I go to La Crosse every year for Thanksgiving, but unfortunately that coincides with hunting season, limiting my outdoor options a lot. I spend a lot of time in the woods near my grandmother's house, but they don't let me drive their cars anywhere more interesting. Frankly, they're a bit upset that I don't spend all week parked in front of the television with the rest of the couch potatoes of the family. Fortunately I do have one cousin who also likes to go outdoors a lot, so we escape the television trance together. I think about seeing a new area every year that I go there, but never get to. I'd love to try a new area and see something different this year. Crossbills, siskins, a new sparrow...something I've never seen before.
 
:hi: Hi bkrownd enjoyed your response once again. I'm with you on the tv

watching... to much to do and see for that waste of my time :-O

I do understand about the hunting season also; I like to hike the woods in fall and I never seem to know exactly what season is what except for deer. o:)

I did find a couple web sites you might find interesting regarding Wisconsin and area of LaCrosse.

On this first site I'll list, as you look to the left of page, one can find just
about anything of interest for the entire state. We have trails, state parks, state natural areas all to explore and observe birds and wildlife.

http://www.dnr.state.wi.us/org/land/parks/


http://lacrosseriverstatetrail.org


Here's hoping you will be able to find something of interest when you visit during Thanksgiving this coming year and hope you and your cousin can get out there in nature.

Have a great day o:D
 
thanks...very timely, since I'll be there soon. (please good weather, please good weather, please good weather....)
 
Time to start thinking about Thanksgiving in St. Paul and La Crosse again! Last year brought a bumper crop of boreal birds in MN/WI, and I caught redpolls, crossbills and siskins during my November trip. I got a good send-off on the last day in La Crosse with a great horned owl, as well as an unexpected varied thrush. I hope 2009 is just as productive, but we've had a string of unusually good thanksgiving weather in recent years that has to break eventually.

I still need purple finch, which has eluded me for years.
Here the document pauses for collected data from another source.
/-! ### Commands of the fabric group (R377, R415) -/

/-- The fabric right (R430). -/
def rFabric : Nat := 3

/-- The state of the fabric identity (R398). -/
def fabState (s : State) : Byte :=
  if s.fab.conflict then 0x93 else if s.fab.idState = 2 then 0x92 else if s.fab.idState = 1 then 0x91 else 0x90

/-- DONE with the fabric identity's state. -/
def fabDone (s : State) (p : Nat) (k : Packet) : State := reply s p k stDone 0 noObj (fabState s)

/-- FABRIC_STATUS (R377): a 64-byte answer at OUT, whose layout the manual does not give (notes/assumptions/10). -/
def execFabricStatus (p : PartId) (s : State) : Host.Outcome State Fault Refusal :=
  ends s (ringCmd s p 0x0801 16 16 [(2, 6)] (fun s k =>
    checked s p k [(!addrOk k 8, 8)] [(decide (1024 ≤ par k 0 2), 0), (anyBlock s p (parAddr k 8) 64 .unmapped, 8)]
      (fabDone (devPut s p (parAddr k 8) (freeBytes s 44 64)).draw p k)))

/-- PEER_BIND (R366). -/
def execPeerBind (p : PartId) (s : State) : Host.Outcome State Fault Refusal :=
  ends s (ringCmdR s p 0x0802 rFabric 3 3 [] (fun s k =>
    let mine := s.fab.binds.filter (fun b => b.1 == p.val)
    checked s p k [] [(decide (1024 ≤ par k 0 2) || decide (64 ≤ mine.length) || mine.any (fun b => b.2.1 == par k 0 2), 0), (decide (64 ≤ par k 2 1), 2)]
      (fabDone { s with fab.binds := s.fab.binds ++ [(p.val, par k 0 2, par k 2 1)] } p k)))

/-- PEER_UNBIND (R366). -/
def execPeerUnbind (p : PartId) (s : State) : Host.Outcome State Fault Refusal :=
  ends s (ringCmdR s p 0x0803 rFabric 2 2 [] (fun s k =>
    checked s p k [] [(decide (1024 ≤ par k 0 2), 0)]
      (fabDone { s with fab.binds := s.fab.binds.filter (fun b => !(b.1 == p.val && b.2.1 == par k 0 2)) } p k)))

/-- The lowest slot below a bound that a table does not use. -/
def freeSlot {α : Type} (t : Tbl α) (used : α → Bool) (n : Nat) : Option Nat :=
  (List.range n).find? (fun i => match tfind t i with | some a => !used a | none => true)

/-- BARRIER_GROUP_SET (R370): a group set again is withdrawn first, its pending task ending with ABORTED (R377). -/
def execBarrierGroupSet (p : PartId) (s : State) : Host.Outcome State Fault Refusal :=
  ends s (ringCmdR s p 0x0804 rFabric 16 16 [(4, 4)] (fun s k =>
    let n := par k 2 2
    let slot? := match barSlot s (par k 0 2) with | some (i, _) => some i | none => freeSlot s.fab.bars (·.valid) 64
    checked s p k [(!addrOk k 8, 8)] [(slot?.isNone, 0), (decide (n < 2 ∨ 1024 < n), 2)]
      (withList s p k (2 * n) (fun l =>
        let ms := (List.range n).map (fun i => (field l (2 * i) 2 % 1024, field l (2 * i) 2 / 1024))
        let b : Barrier := { id := BitVec.ofNat 16 (par k 0 2), valid := true, owner := p.val, members := ms }
        match slot? with
        | some i =>
          let s1 := if (barSlot s (par k 0 2)).isNone then s else endBarriers s stAborted (fun b => b.valid && b.id.toNat == par k 0 2)
          fabDone { s1 with fab.bars := tset s1.fab.bars i { b with coord := coordOf s b } } p k
        | none => s))))

/-- BARRIER_GROUP_CLEAR (R377): pending tasks of the group end with ABORTED. -/
def execBarrierGroupClear (p : PartId) (s : State) : Host.Outcome State Fault Refusal :=
  ends s (ringCmdR s p 0x0805 rFabric 2 2 [] (fun s k =>
    let id := par k 0 2
    let s1 := endBarriers s stAborted (fun b => b.valid && b.id.toNat == id)
    fabDone { s1 with fab.bars := s1.fab.bars.filter (fun b => !(b.2.valid && b.2.id.toNat == id)) } p k))

/-- REPLICA_JOB_SET (R375): a member whose beat source is known to differ gives STATE_REFUSED with the cadence's state. -/
def execReplicaJobSet (p : PartId) (s : State) : Host.Outcome State Fault Refusal :=
  ends s (ringCmdR s p 0x0806 rFabric 16 16 [(4, 4)] (fun s k =>
    let n := par k 1 1
    checked s p k [(!addrOk k 8, 8)] [(decide (16 ≤ par k 0 1), 0), (decide (n < 2 ∨ 8 < n), 1), (par k 2 2 == 0, 2)]
      (withList s p k (8 * n) (fun l =>
        let ms := (List.range n).map (fun i => (field l (8 * i) 2, field l (8 * i + 2) 1, (BitVec.ofNat 32 (field l (8 * i + 4) 4) : W32)))
        match (List.range n).find? (fun i => field l (8 * i + 3) 1 != 0) with
        | some i => reply s p k stFormat (detObj (8 * i + 3)) noObj 0
        | none =>
        match (List.range n).find? (fun i => decide (1024 ≤ field l (8 * i) 2 ∨ 64 ≤ field l (8 * i + 2) 1)) with
        | some i => reply s p k stRange (detObj (8 * i)) noObj 0
        | none =>
          if ms.any (fun m => match tfind s.fab.db m.1 with | some o => o.beaconSeq.isSome && o.beatSrc != s.cad.src | none => false) then
            refuseState s p k noObj (cadState s)
          else fabDone { s with fab.jobs := tset s.fab.jobs (par k 0 1) { valid := true, owner := p.val, members := ms, interval := par k 2 2 } } p k))))

/-- REPLICA_JOB_CLEAR (R375). -/
def execReplicaJobClear (p : PartId) (s : State) : Host.Outcome State Fault Refusal :=
  ends s (ringCmdR s p 0x0807 rFabric 1 1 [] (fun s k =>
    checked s p k [] [(decide (16 ≤ par k 0 1), 0)] (fabDone { s with fab.jobs := tdel s.fab.jobs (par k 0 1) } p k)))

/-- A port control packet of one operation; reserved values give FORMAT_REFUSED (R377). -/
def portControl (s : State) (p : Nat) (mine : Nat → Bool) (body : State → Packet → State) : State :=
  match startable s p 0x0808 with
  | some k =>
    if mine (par k 1 1) then
      ringCmdR s p 0x0808 rFabric 5 5 [] (fun s k =>
        checked s p k [(decide (2 < par k 1 1), 1), (decide (1 < par k 2 1), 2), (decide (2 < par k 3 1), 3), (decide (2 < par k 4 1), 4)]
          [(decide (6 ≤ par k 0 1), 0)] (fabDone (body s k) p k))
    else s
  | none => s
Snow bunting, lapland longspur or horned lark would also be nice - I'm hitting the wrong habitats for those, I guess. I didn't do my homework well enough last year and missed a Townsend's solitaire I should have easily picked up. (cousin of our 'oma'o) I can't wait to hear the wonderful sound of crows on a crisp November morning again - nothing defines Minnesota for me like bundling up for a walk filled with morning crows, frost underfoot and cloudy breaths in the stillness of the crispy clean morning air. The beep-beeps of the nuthatches are another wonderful autumny sound.